- DVD cover
- Directed by: Ernst Gossner
- Written by: Clemens Aufderklamm
- Produced by: Heinz Stussak Ernst Gossner
- Starring: William Moseley; Claudia Cardinale; Eugenia Costantini; Fritz Karl;
- Cinematography: Daniela Knapp
- Edited by: Florian Miosge Janine Dauterich Evi Romen
- Music by: Gregor Narholz
- Distributed by: Highest Cinemas (india Saarc)
- Release date: March 14, 2014;
- Running time: 98 minutes
- Country: Austria Italy United States
- Language: English

= The Silent Mountain =

2014 Austrian-Italian-American war film

The Silent Mountain is a 2014 Austrian war film written by Clemens Aufderklamm and produced and directed by Ernst Gossner set in the Alpine Front of World War I. The Silent Mountain is a love story set in the Dolomites at the outbreak of hostilities between Italy and Austria-Hungary in 1915.

==Plot==
The story begins in May 1915 in South Tyrol where Anderl Gruber, a son of a rich hotel owner, is attending the wedding of his sister Elisabeth (Lisl) with Italian Angelo Calzolari. There, he meets Angelo's sister Francesca, with whom he falls in love. However, the same day Italy declares war on Austria-Hungary. The tensions present between Austrians and Italians immediately escalate into the conflict between them, and they both join their respective armies. With the expulsion of the Italians, by the villagers Francesca is forced to hide her identity. However, Fritz Weinberger, a local teacher who returns from the front and who has particularly strong hatred towards Italians, exploits this and offers Francesca to protect her identity in exchange for sexual favors.

An Austro-Hungarian Army platoon that occupies the adjacent mountains tricks the attacking Italians into retreating. Later. they are reinforced by a German Alpenkorps unit. Anderl is wounded in a massive battle and ends up in the hotel Gruber, which is now a field hospital for wounded Austrian soldiers. Meanwhile, Anderl discovers Francesca's affair with Fritz and returns to the front in such a rage that he single-handedly repulses a massive attack of Italian infantry.
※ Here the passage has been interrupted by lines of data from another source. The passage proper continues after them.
-- ==== Sys2Proof/Tests/Slice0.lean ====
section
/-!
SUPPORT. Tests: ill-formed commands that WellFormed refuses, values worked out by hand from the spec, and a witness for
the hypotheses of every statement that has some.
-/

namespace Sys2Proof.Tests

open Sys2Proof.Machine

set_option Elab.async false

/-! ### Helpers -/

/-- The operation the tests name: queue 0, tag 5. -/
def r0 : OpRef := ⟨0, 5, .data []⟩

/-- The physical function. -/
def pf : Req := ⟨0, false, none⟩

/-- The block in service, with Bus Master Enable of the physical function set. -/
def live : State :=
  { State.reset with
    pcie := { Pcie.reset with funcs := [(0, { Func.reset 0 with busMaster := true })] }
    pins := { State.reset.pins with perstN := true }
    glob := { Glob.reset with cfgUp := true, ready := true, coldPending := false } }

/-- A packet with tag 5: its opcode, its bits from byte 44 on. -/
def pkt (code params : Nat) : Nat := code + 5 * 2 ^ 8 + params * 2 ^ 352

/-- An operation of queue 0 in a phase, with a descriptor. -/
def opOf (ph : Phase) (w desc : Nat) : Op := { mkOp 0 w with phase := ph, desc := desc }

/-- The block with operations in flight. -/
def having (os : List Op) : State := { live with head := { Head.reset with ops := os } }

/-- The block with one started operation. -/
def begun (code params : Nat) : State := having [opOf .started (pkt code params) 0]

/-- The block with a queue 0 of the given registers. -/
def queued (v : Queue) (s : State) : State := setQ s 0 v

/-- A queue in service with its ring in HBM at 4,096 and its status ring at 8,192; one packet waits. -/
def ring : Queue :=
  { Queue.reset with enable := true, loc := true, sqBase := 4096#64, stqBase := 8192#64, sqTail := 1#16 }

/-- The block with an N-port 0 in a state. -/
def ported (v : Port) (s : State) : State := setPort s 0 v

/-- Whether a row answers a next state. -/
def nexts : Out → Bool
  | .next _ => true
  | _ => false

/-- The state a row leaves. -/
def after : Out → State
  | .next t => t
  | _ => State.reset

/-! ### WellFormed refuses -/

theorem test_wf_queue : (Instr.syWait ⟨64, 0, .data []⟩).wf = false := by decide
theorem test_wf_tag : (Instr.mmDense ⟨0, 8192, .data []⟩).wf = false := by decide
theorem test_wf_snapshot_queue : (Instr.snapshotRestore ⟨64, 0, .data []⟩).wf = false := by decide
theorem test_wf_activate_queue : (Instr.mgFwActivate ⟨64, 0, .data []⟩ true).wf = false := by decide
theorem test_wf_accept_queue : (Instr.packetAccept 64 (.data [])).wf = false := by decide
theorem test_wf_function : (Instr.perfClear ⟨17, false, none⟩).wf = false := by decide
theorem test_wf_ide_stream : (Instr.perfClear ⟨0, false, some 4⟩).wf = false := by decide
theorem test_wf_doorbell_queue : (Instr.sqTailDoorbell pf 64 0#16).wf = false := by decide
theorem test_wf_tally : (Instr.tallyWrite pf 4096 0#32).wf = false := by decide
theorem test_wf_keep : (Instr.keepRegisterWrite pf 128 0#32).wf = false := by decide
theorem test_wf_engine : (Instr.engineResetDone 4).wf = false := by decide
theorem test_wf_region_lathe : (Instr.regionEntryWrite pf 128 0 0#64).wf = false := by decide
theorem test_wf_region_index : (Instr.regionEntryWrite pf 0 64 0#64).wf = false := by decide
theorem test_wf_window_function : (Instr.bar2WinWrite pf 17 0#32).wf = false := by decide
theorem test_wf_size : (Instr.bar0Read pf 0 3).wf = false := by decide
theorem test_wf_read_length : (Instr.bar2Read pf 0 0).wf = false := by decide
theorem test_wf_write_length : (Instr.bar2Write pf 0 []).wf = false := by decide
theorem test_wf_virtual_function : (Instr.vfFunctionLevelReset 0).wf = false := by decide
theorem test_wf_power_state_function : (Instr.d3hotEntry 17).wf = false := by decide
theorem test_wf_resize_function : (Instr.bar2Resize 17 0).wf = false := by decide
theorem test_wf_stream : (Instr.ideStreamExit 4).wf = false := by decide
theorem test_wf_doe_index : (Instr.doeDiscovery 256).wf = false := by decide
theorem test_wf_slot : (Instr.challenge ⟨.doe, none, []⟩ 256).wf = false := by decide
theorem test_wf_session : (Instr.finish ⟨.doe, none, []⟩ (2 ^ 32)).wf = false := by decide
theorem test_wf_block : (Instr.recoveryStage 0 []).wf = false := by decide
theorem test_wf_input_voltage : (Instr.powerOn 1024 0#3).wf = false := by decide
theorem test_wf_bad_spindle : (Instr.perstDeassert ⟨[8192], []⟩).wf = false := by decide
theorem test_wf_bad_lathe : (Instr.hotReset ⟨[], [128]⟩).wf = false := by decide
theorem test_wf_port : (Instr.cablePull 6).wf = false := by decide
theorem test_wf_header : (Instr.writePacket ⟨2 ^ 512, []⟩).wf = false := by decide +kernel
theorem test_wf_coll_header : (Instr.collPacket ⟨2 ^ 512, []⟩).wf = false := by decide +kernel
theorem test_wf_destination : (Instr.retransmitTimeout 64 0).wf = false := by decide
theorem test_wf_sample : (Instr.governorSample ⟨0, 0, [], []⟩).wf = false := by decide
theorem test_wf_domain : (Instr.domainDrainDone 80).wf = false := by decide
theorem test_wf_drain_domain : (Instr.domainDrainTimeout 80 0).wf = false := by decide
theorem test_wf_sector : (Instr.patrolScrub 32 .clean).wf = false := by decide
theorem test_wf_row : (Instr.benchScrub 0 4096 .clean).wf = false := by decide
theorem test_wf_spindle_row : (Instr.spindleStep { spindle := 0, row := 16 }).wf = false := by decide
theorem test_wf_chuck : (Instr.chuckSwap 8192).wf = false := by decide
theorem test_wf_entry : (Instr.groupRescale { spindle := 0, slot := 0, entry := 256 }).wf = false := by decide
theorem test_wf_set : (Instr.tileDrain 0 2).wf = false := by decide
theorem test_wf_whole : (Instr.spindleStep { spindle := 8191, row := 15, errLane := 127 }).wf = true := by decide

/-! ### Witnesses: the step and what every step keeps -/

theorem test_hyps_step_runs_front_command :
    { live with pending := [.readId] }.pending = .readId :: [] := by decide

theorem test_hyps_empty_queue_counts_time :
    live.pending = [] ∧ live.pins.railsUp = true
      ∧ { live with pins := { live.pins with railsUp := false } }.pins.railsUp = false := by decide

/-- A fill that has started, in front of the queue: 16 bytes of HBM at 4,096. -/
def fillState : State := { begun 0x35 (4096 + 16 * 2 ^ 48 + 0xA1B2C3D4 * 2 ^ 96) with pending := [.ceFill r0] }

theorem test_hyps_step_keeps_memory_canonical :
    MemsCanonical fillState ∧ nexts (step fillState) = true := by unfold MemsCanonical; decide +kernel

theorem test_hyps_keep_register_endurance :
    nexts (step { live with pending := [.keepRegisterWrite pf 20 7#32] }) = true
      ∧ keepReg (after (step { live with pending := [.keepRegisterWrite pf 20 7#32] })) 20 = 7#32 := by decide +kernel

theorem test_hyps_anti_rollback :
    ShadowSpares { live with firm := { live.firm with shadow := some [(2, 7#32)] } }
      ∧ nexts (step { live with pending := [.keepRegisterWrite pf 1 2#32] }) = true := by
  refine ⟨?_, by decide +kernel⟩
  intro vs h p hp
  cases h
  have : p = (2, 7#32) := by simpa using hp
  subst this
  decide

theorem test_hyps_no_row_touches_the_queue : nexts (exec (.setdasa 8#7) live) = true := by decide +kernel

/-! ### Witnesses: the life of a command -/

theorem test_hyps_status_of_a_command :
    findOp (begun 0x50 0) 0 5 = some (opOf .started (pkt 0x50 0) 0) := by decide +kernel

theorem test_hyps_record_fields :
    (63 < 64 ∧ 8191 < 8192 ∧ 1 < 2 ∧ 255 < 256 ∧ 2 ^ 48 - 1 < 2 ^ 48 ∧ 3 < 4)
      ∧ (15 < 16 ∧ 7 < 8 ∧ 31 < 32 ∧ 2 ^ 32 - 1 < 2 ^ 32) := by decide

/-- HBM with the packet of an `SY.FENCE` of tag 5 at the head of queue 0's ring. -/
def packetWaits : State :=
  queued ring { live with mems := { live.mems with dev := [(4096, 0x52#8), (4097, 5#8)] } }

theorem test_hyps_acceptance :
    mayAccept (heard packetWaits 0 (.data [])) 0 = true ∧ relayOf (heard packetWaits 0 (.data [])) 0 = none
      ∧ (match readPacket (heard packetWaits 0 (.data [])) 0 (.data []) with
        | (t, .ok w) => w == pkt 0x52 0 && (findOp (passHead t 0) 0 (bits w 8 13)).isNone
        | _ => false) = true := by decide +kernel

/-- The same with tag 5 in flight. -/
def tagBusy : State := { packetWaits with head := { packetWaits.head with ops := [opOf .started (pkt 0x50 0) 0] } }

theorem test_hyps_duplicate_tag :
    mayAccept (heard tagBusy 0 (.data [])) 0 = true ∧ relayOf (heard tagBusy 0 (.data [])) 0 = none
      ∧ (match readPacket (heard tagBusy 0 (.data [])) 0 (.data []) with
        | (t, .ok w) => (findOp (passHead t 0) 0 (bits w 8 13)).isSome
        | _ => false) = true := by decide +kernel

/-- The block with an accepted operation. -/
def waitsToStart (w : Nat) : State := having [opOf .accepted w 0]

theorem test_hyps_start_after_every_check :
    findOp (waitsToStart (pkt 0x52 0)) 0 5 = some (opOf .accepted (pkt 0x52 0) 0)
      ∧ mayStart (heard (waitsToStart (pkt 0x52 0)) 0 (.data [])) (opOf .accepted (pkt 0x52 0) 0) (.data []) = true
      ∧ (match startOp (takeService (heard (waitsToStart (pkt 0x52 0)) 0 (.data [])) 0) (opOf .accepted (pkt 0x52 0) 0) (.data []) with
        | ⟨s, _, .ok p⟩ => (parityHit s p).isNone && !(opDraws p && !opDraws (opOf .accepted (pkt 0x52 0) 0))
        | _ => false) = true := by decide +kernel

/-- An `MG.FW_ACTIVATE` may start while none runs. -/
theorem test_hyps_start_of_an_activation :
    mayStart (heard (waitsToStart (pkt 0x69 0)) 0 (.data [])) (opOf .accepted (pkt 0x69 0) 0) (.data []) = true
      ∧ (waitsToStart (pkt 0x69 0)).firm.activating = none := by decide +kernel

/-- An `SY.WAIT` with `wait_any` and one wait entry, GE 0 on tally 0, behind a started copy of its queue. -/
def waitBehindCopy : State :=
  having [{ opOf .started (pkt 0x30 0) 0 with tag := 4 }, opOf .accepted (pkt 0x50 0 + 2 ^ 24 + 2 ^ 32) 0]

theorem test_hyps_starts_are_ordered :
    nexts (exec (.commandStart r0) waitBehindCopy) = true ∧ nexts (exec (.commandStart r0) (waitsToStart (pkt 0x52 0))) = true
      ∧ (findOp waitBehindCopy 0 5).any (fun o => pWaitAny o && pNWait o == 1 && waitHolds waitBehindCopy o 0
          && (earlier waitBehindCopy o).any fun p => p.q == o.q) = true := by decide +kernel

/-- Queues 2 and 5 each hold an accepted `SY.FENCE`; queue 63 was served last. -/
def twoQueues : State :=
  having [{ opOf .accepted (pkt 0x52 0) 0 with q := 5 }, { opOf .accepted (pkt 0x52 0) 0 with q := 2 }]

/-- R314: queue 5 starts only after queue 2, which comes first in the rotation. -/
theorem test_rotation :
    nexts (exec (.commandStart ⟨5, 5, .data []⟩) twoQueues) = false
      ∧ nexts (exec (.commandStart ⟨5, 5, .data []⟩) (after (exec (.commandStart ⟨2, 5, .data []⟩) twoQueues))) = true := by
  decide +kernel

/-- A queue of function 1 holds an accepted `MG.POWER_DOMAIN`. -/
def foreign : State := setQ (waitsToStart (pkt 0x61 0)) 0 { Queue.reset with func := 1#5 }

theorem test_hyps_privileged_opcode :
    findOp foreign 0 5 = some (opOf .accepted (pkt 0x61 0) 0)
      ∧ mayStart (heard foreign 0 (.data [])) (opOf .accepted (pkt 0x61 0) 0) (.data []) = true
      ∧ ((coreOfPacket (opOf .accepted (pkt 0x61 0) 0)).all fun w => !coreBad foreign w) = true
      ∧ (getQ foreign 0).func ≠ 0#5 ∧ opCode (opOf .accepted (pkt 0x61 0) 0) = 0x61 := by decide +kernel

/-- Queue 0 in service with an ended command of tag 5. -/
def ends (v : Queue) : State := queued v (having [{ opOf .ended (pkt 0x52 0) 0 with status := 0x12 }])

/-- A status ring of 16 entries that is full. -/
def full : Queue := { ring with stqTail := 15#16 }

theorem test_hyps_completion :
    findOp (ends ring) 0 5 = some { opOf .ended (pkt 0x52 0) 0 with status := 0x12 }
      ∧ replyWaits (ends ring) 0 5 = false
      ∧ replyWaits (finishOp (ends ring) { opOf .ended (pkt 0x52 0) 0 with status := 0x12 }) 0 5 = false
      ∧ replyWaits (finishOp (ends full) { opOf .ended (pkt 0x52 0) 0 with status := 0x12 }) 0 5 = true := by decide +kernel

/-- A reply of tag 5, with or without `dup`, waits in a queue that has room. -/
def deferredReply (dup : Nat) : State :=
  queued { ring with deferred := [(replyWord 0 5 dup 0x11 0 0x52 0 0 0, false)] } live

theorem test_hyps_deferred_reply :
    (∀ dup, dup < 2 → stqRoom (deferredReply dup) 0 = true ∧ ringBad (deferredReply dup) 0 = false ∧ ((getQ (deferredReply dup) 0).deferred.map fun x =>
      bit x.1.toNat 13) = [dup == 1]) := by decide +kernel

theorem test_hyps_reply_advances :
    (full.stqTail.toNat + 1 = 2 ^ full.stqLog2.toNat ∧ ring.stqTail.toNat + 1 ≠ 2 ^ ring.stqLog2.toNat)
      ∧ 0x10 ≤ bits (replyWord 0 5 0 0x10 0 0 0 0 0).toNat 16 8 ∧ bits (replyWord 0 5 0 1 0 0 0 0 0).toNat 16 8 < 0x10
      ∧ mayAccept (queued { ring with halted := true } live) 0 = false
      ∧ mayAccept packetWaits 0 = true := by decide +kernel

/-! ### Witnesses: engine commands and the headstock's -/

/-- Whether a started operation of an opcode satisfies a condition. -/
def startedWith (code params : Nat) (p : State → Op → Bool) : Bool :=
  (findOp (begun code params) 0 5).any fun o => o.phase == .started && opCode o == code && p (begun code params) o

/-- What `startedWith` finds is a started operation. -/
theorem started_of_startedWith (code params : Nat) (p : State → Op → Bool) (h : startedWith code params p = true) :
    ∃ o, Started (begun code params) r0 code o ∧ p (begun code params) o = true := by
  unfold startedWith at h
  cases hf : findOp (begun code params) 0 5 with
  | none => simp [hf] at h
  | some o =>
    simp only [hf, Option.any_some, Bool.and_eq_true, beq_iff_eq] at h
    exact ⟨o, ⟨hf, h.1.1, h.1.2⟩, h.2⟩

theorem test_hyps_matrix_rows : ∀ k, k < 8 → startedWith (0x10 + k) 0 (fun s _ => s.mems.upsets.isEmpty) = true := by
  decide +kernel

/-- What a command asks of the open sets: a `MM.DENSE` that begins finds none in its way, and `MM.DRAIN` none to drain. -/
theorem test_hyps_matrix_sets :
    startedWith 0x10 0 (fun s o => match checkSets (rewindOn s o) o with | .ok _ => true | .error _ => false) = true
      ∧ startedWith 0x17 0 (fun s o => o.mCount != some 0
          && match checkSets (rewindOn s o) o with | .ok _ => false | .error _ => true) = true := by decide +kernel

theorem test_hyps_vector_rows : ∀ k, k < 12 → startedWith (0x20 + k) 0 (fun _ _ => true) = true := by decide +kernel

theorem test_hyps_copy_rows :
    (∀ c ∈ [0x30, 0x32, 0x33, 0x34, 0x35], startedWith c 0 (fun s o => !heldByD3 s o) = true)
      ∧ ∀ f, f < 4 → startedWith 0x31 (f * 2 ^ 104) (fun _ o => ccForm o == f) = true := by decide +kernel

theorem test_hyps_engine_rows_leave_the_rest :
    nexts (exec (.veAmax r0) (begun 0x28 0)) = true ∧ nexts (exec (.mmFinish r0) (begun 0x14 0)) = true
      ∧ (begun 0x14 0).mems.upsets = [] := by decide +kernel

/-- A tensor reference of FP32 values: base, rows, columns, line stride. -/
def fp32 (base rows cols stride : Nat) : Nat := base + rows * 2 ^ 64 + cols * 2 ^ 96 + 2 ^ 128 + stride * 2 ^ 160
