-- ==== Sys2Proof/WellFormed.lean ====
section
/-! DEFINITION. Which terms of `Instr` the part can be given: each row's words and codes are those that make it
that row, so that a record, a register write or a completion is a well-formed term of exactly one row. -/

namespace Sys2Proof

open Machine

/-- The writable registers of the window (section 10.7). -/
def writableOffset (offset : Nat) : Bool :=
  offset == 0x04 || offset == 0x08 || offset == 0x10 || offset == 0x14 || offset == 0x18

/-- The write reaches no writable register: it is not an aligned 32-bit write to one (R168), or it is a Device
Status write that clears nothing (R195). -/
def isDiscardedWrite (offset width : Nat) (value : BitVec 64) : Bool :=
  width != 4 || !writableOffset offset || (offset == 0x08 && !value.getLsbD 8)

/-- The checks of each row. -/
def WellFormed : Instr → Bool
  | .startNext _ _ p => p.condition != condAt && p.condition != condTrigger
  | .startAt _ _ p => p.condition == condAt
  | .startTrigger _ _ p => p.condition == condTrigger
  | .stopNow _ _ p => p.condition != condAt && p.condition != condTrigger && p.condition != condDrain
  | .stopAt _ _ p => p.condition == condAt
  | .stopTrigger _ _ p => p.condition == condTrigger
  | .stopDrain _ _ p => p.condition == condDrain
  | .unknownCommandKind _ _ kind => 10 < kind.toNat
  | .controlRingNotify w => notifyRing w == 0
  | .streamRingNotify w => notifyRing w != 0 && notifyRing w != 9
  | .eventRingRelease w => notifyRing w == 9
  | .enable w => wordEnable w && !wordReset w
  | .engineDisable w => !wordEnable w && !wordReset w
  | .reset w => wordReset w
  | .interruptEnable w => !wordReset w
  | .notifyErrorClear w => wordNotifyError w
  | .registerWriteDiscarded offset width value => isDiscardedWrite offset width value
  | .dataReadComplete _ data => data.length ≤ Config.transferBytes
  | .tick _ lanes => lanes.length == 8 && lanes.all (fun bits => bits.length ≤ 256)
  | .nop .. => true
  | .setGenerator .. => true
  | .enableGenerator .. => true
  | .disableGenerator .. => true
  | .openStream .. => true
  | .closeStream .. => true
  | .cancel .. => true
  | .setTrigger .. => true
  | .query .. => true
  | .controlRingAccess .. => true
  | .resetPin => true
  | .rootPointerWrite .. => true
  | .rootBlockLoad .. => true
  | .rootAccess .. => true
  | .dataReadError .. => true
  | .dataWriteComplete .. => true
  | .dataWriteError .. => true
  | .recordReadComplete .. => true
  | .recordReadError .. => true
  | .eventWriteComplete .. => true
  | .eventRingAccess .. => true
  | .referenceMonitorExpiry .. => true
  | .streamReferenceLoss .. => true
  | .scheduleReferenceLoss .. => true
  | .removalClaim .. => true
  | .triggerEdge .. => true
  | .holdoffTimerExpiry => true
  | .referenceEdge .. => true
  | .resetPinRelease => true

end Sys2Proof
end

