-- ==== Sys2Proof/Machine/Ops.lean ====
section
/-! DEFINITION. The named operations over the state that every block shares: reading and writing one
stream, port, generator, trigger line or transfer; the Event Unit's acceptance of events (R148 to R151). -/

namespace Sys2Proof.Machine

/-! ### One item of a bank -/

def State.stream (s : State) (n : StreamNo) : Stream := s.streams[n]

def State.putStream (s : State) (n : StreamNo) (c : Stream) : State :=
  { s with streams := s.streams.set n.val c n.isLt }

def State.modifyStream (s : State) (n : StreamNo) (f : Stream → Stream) : State :=
  s.putStream n (f (s.stream n))

def State.port (s : State) (n : StreamNo) : Port := s.ports[n]

def State.putPort (s : State) (n : StreamNo) (p : Port) : State :=
  { s with ports := s.ports.set n.val p n.isLt }

def State.generator (s : State) (g : GenNo) : Generator := s.timebase.generators[g]

def State.putGenerator (s : State) (g : GenNo) (x : Generator) : State :=
  { s with timebase := { s.timebase with generators := s.timebase.generators.set g.val x g.isLt } }

def State.line (s : State) (l : LineNo) : TriggerLine := s.timebase.lines[l]

def State.putLine (s : State) (l : LineNo) (x : TriggerLine) : State :=
  { s with timebase := { s.timebase with lines := s.timebase.lines.set l.val x l.isLt } }

def State.transfer (s : State) (e : TransferId) : Option Transfer := s.transfers.table[e]

def State.putTransfer (s : State) (e : TransferId) (t : Option Transfer) : State :=
  { s with transfers := { s.transfers with table := s.transfers.table.set e.val t e.isLt } }

/-- The engine is ACTIVE and its RESET pin is released. -/
def State.isActive (s : State) : Bool :=
  !s.pin && s.engine.state == .active

/-- The streams bound to a generator (R2), in rising order. -/
def State.boundStreams (s : State) (g : GenNo) : List StreamNo :=
  Config.streams.filter (fun n => (s.stream n).generator == g)

/-- The transfers of the table that a requester holds. -/
def State.outstanding (s : State) (r : Requester) : Nat :=
  s.transfers.table.toList.countP (fun t => t.any (fun t => t.requester == r))

/-- No transfer of the stream remains in the Outstanding Transfer Table (R18). -/
def State.noTransfers (s : State) (n : StreamNo) : Bool :=
  s.outstanding (.streamData n) == 0 && s.outstanding (.streamRecord n) == 0

/-- The order in which the streams take a claim that reaches several of them at one event: the first of
`orderChoices`, each stream once, those it does not name following in rising order (log 2). -/
def State.takeOrder (s : State) : List StreamNo × State :=
  match s.orderChoices with
  | [] => (Config.streams, s)
  | o :: rest =>
    let named := o.foldl (fun acc n => if acc.contains n then acc else acc ++ [n]) []
    (named ++ Config.streams.filter (fun n => !named.contains n), { s with orderChoices := rest })

/-- A 64-bit counter raised by one; past its top the value is free (log 5). -/
def raise (k : Counter64) (x : BitVec 64) : BitVec 64 :=
  if x = BitVec.allOnes 64 then Config.pastTop k else x + 1

/-- The next position of a generator (R80). -/
def nextPosition (p : Position) : Position := raise .position p

/-! ### States of a stream -/

/-- The states in which a stream takes records (R7). -/
def Stream.isTaking (c : Stream) : Bool :=
  c.state == .idle || c.state == .armed || c.state == .running || c.state == .starved || c.state == .draining

/-- The running states RUNNING, STARVED and DRAINING. -/
def Stream.isRunning (c : Stream) : Bool :=
  c.state == .running || c.state == .starved || c.state == .draining

/-- STOPPING or FAULTED, in which records retire after the stream's transfers have ended (R47). -/
def Stream.isHalting (c : Stream) : Bool :=
  c.state == .stopping || c.state == .faulted

def Event.isStopDone : Event → Bool
  | .streamStopDone .. => true
  | _ => false

/-- The run has ended by END or drain and its STOP_DONE is owed or waits in the pending report (R64, R132; log 7). -/
def Stream.inTail (c : Stream) : Bool :=
  c.stopOwed.isSome || c.pendingReport.any (fun r => r.event.isStopDone)

/-- *Ended* in the sense of R132. -/
def Stream.isEnded (c : Stream) : Bool := c.isRunning && c.inTail

/-- Frame size in bytes, derived from slots and sample width (R2). -/
def Stream.frameSize (c : Stream) : Nat := c.slots * c.width / 8

/-- The zero frame (R50). -/
def Stream.zeroFrame (c : Stream) : List Byte := List.replicate c.frameSize 0

/-- The last used position of the run (R4); 0 while there has been no run. -/
def Stream.finalPosition (c : Stream) : Position :=
  match c.startPosition with
  | none => 0
  | some p => p + c.dataFrames + c.gapFrames + c.starvedFrames - 1

/-! ### The Event Holding List (section 7.2) -/

def commandProducer : Producer := 0
def scheduleProducer : Producer := 1
def timebaseProducer : Producer := 2

/-- The producer number of a stream. -/
def streamProducer (n : StreamNo) : Producer := ⟨n.val + 3, by omega⟩

/-- The eleven producers in the circular order of R150. -/
def producers : List Producer := [0, 1, 2, 3, 4, 5, 6, 7, 8, 9, 10]

/-- The report of a stream is held under the gate of R137, and so is not waiting (R149). -/
def Stream.reportGated (c : Stream) : Bool :=
  c.pendingReport.any (fun r => r.drainRun) && !c.drainAnswered

/-- The stream's pending report waits for room. -/
def Stream.reportWaits (c : Stream) : Bool :=
  c.pendingReport.isSome && !c.reportGated

def State.entry? (s : State) (id : EntryId) : Option ScheduleEntry :=
  s.schedule.entries.find? (fun e => e.id == id)

/-- The closing event that the Schedule Unit may offer: that of the first entry of the offering order, once
the CMD_DONE of the creating command has been placed (R108). -/
def State.offerableClosing (s : State) : Option (ScheduleEntry × Event) :=
  match s.schedule.offering with
  | [] => none
  | id :: _ =>
    match s.entry? id with
    | none => none
    | some e => if e.creationAnswered then e.closing.map (fun ev => (e, ev)) else none

/-- The producer waits for a place in the Event Holding List (R149). -/
def State.waits (s : State) (p : Producer) : Bool :=
  match p.val with
  | 0 => s.command.slot.isSome
  | 1 => s.offerableClosing.isSome
  | 2 => !s.timebase.lostReports.isEmpty
  | k + 3 => (s.stream (Fin.ofNat 8 k)).reportWaits

/-- A place of the Event Holding List is free (R148). -/
def State.placeFree (s : State) : Bool :=
  s.events.holding.length < Config.holdingPlaces

/-- A mandatory event of producer `p` is accepted at once: a place is free and no other producer waits (R150). R150
says so of what the producer just served goes on to produce; that it holds in the same way of an event which a grant lets
ANOTHER producer offer is the model's (DESIGN CHOICE, log 34). -/
def State.roomFor (s : State) (p : Producer) : Bool :=
  s.placeFree && producers.all (fun q => q == p || !s.waits q)

/-- An event joins the tail of the Event Holding List (R148). -/
def State.accept (s : State) (e : Event) : State :=
  { s with events := { s.events with holding := s.events.holding ++ [⟨e, false⟩] } }

/-- A missed count after one more drop (R6, R151). -/
def missedAfterDrop (n : Nat) : Nat := min Config.missedTop (n + 1)

/-- A STARVE_BEGIN notice is offered (R63, R151). -/
def State.offerStarveBegin (s : State) (n : StreamNo) (position : Position) : State :=
  let c := s.stream n
  if s.placeFree then
    (s.accept (.starveBegin n position c.beginMissed)).putStream n { c with beginMissed := 0 }
  else s.putStream n { c with beginMissed := missedAfterDrop c.beginMissed }

/-- A STARVE_END notice is offered (R63, R151). -/
def State.offerStarveEnd (s : State) (n : StreamNo) (position : Position) (length : BitVec 64) : State :=
  let c := s.stream n
  if s.placeFree then
    (s.accept (.starveEnd n position length c.endMissed)).putStream n { c with endMissed := 0 }
  else s.putStream n { c with endMissed := missedAfterDrop c.endMissed }

/-- A MARK notice is offered (R38, R151). -/
def State.offerMark (s : State) (n : StreamNo) (tag : BitVec 32) (position : Position) : State :=
  let c := s.stream n
  if s.placeFree then
    (s.accept (.mark n tag position c.markMissed)).putStream n { c with markMissed := 0 }
  else s.putStream n { c with markMissed := missedAfterDrop c.markMissed }

/-- The state marks and positions that a TRIGGER notice carries (R91). -/
def State.triggerMarks (s : State) : List (GeneratorState × Position) :=
  Config.generators.map (fun g =>
    let x := s.generator g
    (x.state, if x.state == .off then 0 else x.position))

/-- A TRIGGER notice is offered (R91, R151). -/
def State.offerTrigger (s : State) (l : LineNo) (edge : Edge) : State :=
  let x := s.line l
  if s.placeFree then
    (s.accept (.trigger l edge x.missed s.triggerMarks)).putLine l { x with missed := 0 }
  else s.putLine l { x with missed := missedAfterDrop x.missed }

/-- The first `fuel` waiting REFERENCE_LOST reports are offered, in the order of their losses. -/
def offerLostFuel : Nat → State → State
  | 0, s => s
  | fuel + 1, s =>
    match s.timebase.lostReports with
    | [] => s
    | r :: rest =>
      if s.roomFor timebaseProducer then
        offerLostFuel fuel
          ({ s with timebase := { s.timebase with lostReports := rest } }.accept (.referenceLost r.generator r.position))
      else s

/-- The Timebase offers its waiting REFERENCE_LOST reports in the order of their losses; each generator has at
most one (R86). -/
def State.offerLost (s : State) : State := offerLostFuel 4 s

end Sys2Proof.Machine
end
Andrerl is severely wounded again. As the following Italian offensives also fail, Nicola Quinziato, the commander of Italian garrison, orders Angelo, an experienced civil engineer, to dig a tunnel below the Austrian positions. Initially it is planned to launch an offensive through the tunnels, but later Quinziato decides to set the explosives below the mountain to blow up the Austrian troops. Angelo is discharged immediately after that and sent to the regular infantry, thus exposing him to the dangers of the war.

Some time later, Angelo is caught by the Austrians where he reveals the Italian plans to blow up the mountain. Anderl helps Angelo to return to their village, while the German and Austrian troops decide to hold the mountain despite the imminent danger. Unfortunately, Angelo's identity is quickly discovered and he is summarily executed by the Austrian troops, with Elisabeth watching.

Anderl looks for Francesca, forgives her and leads her out of the village to the mountains. They arrive close to the Austrian positions in the moment of explosion, which annihilates the Austrian stronghold. They then leave the valley and Anderl later often thinks about their mountain, a mountain without the soldiers.

==Cast==
- William Moseley as Anderl Gruber
- Eugenia Costantini as Francesca Calzolari
- Claudia Cardinale as Nuria Calzolari
- Harald Windisch as Karl Gruber
- Fritz Karl as Fritz Weinberger
- Werner Daehn as Sven Kornatz
- Emily Cox as Lisl Gruber
- Brigitte Jaufenthaler as Anna Gruber
- Julia Gschnitzer as Anastasia Gruber

==Release==
The film was a box-office success in Austria and Italy in March 2014 and sold to more than 60 countries worldwide. It was released in the United States on August 19, 2014.

==Production==
The Silent Mountain was shot in various locations in the Dolomites in South Tirol, Trentino, Tirol and Cortina d'Ampezzo. The story is inspired by the actual events during the Mountain War between 1915 and 1918.

In 2012 it was announced by Paradigm's manager David Guillod and his attorney Lev Ginsburg that William Moseley will star in a film along with Eugenia Costantini and Claudia Cardinale.

The crew and cast was struck by lightning while shooting in the mountains. William Moseley was hit as was the camerawoman. She was looking through the viewfinder as the lightning struck and went through the iron body through her eye to her optical nerve and burnt it.

A battlefield set was destroyed and flushed into a nearby river by a mud slide.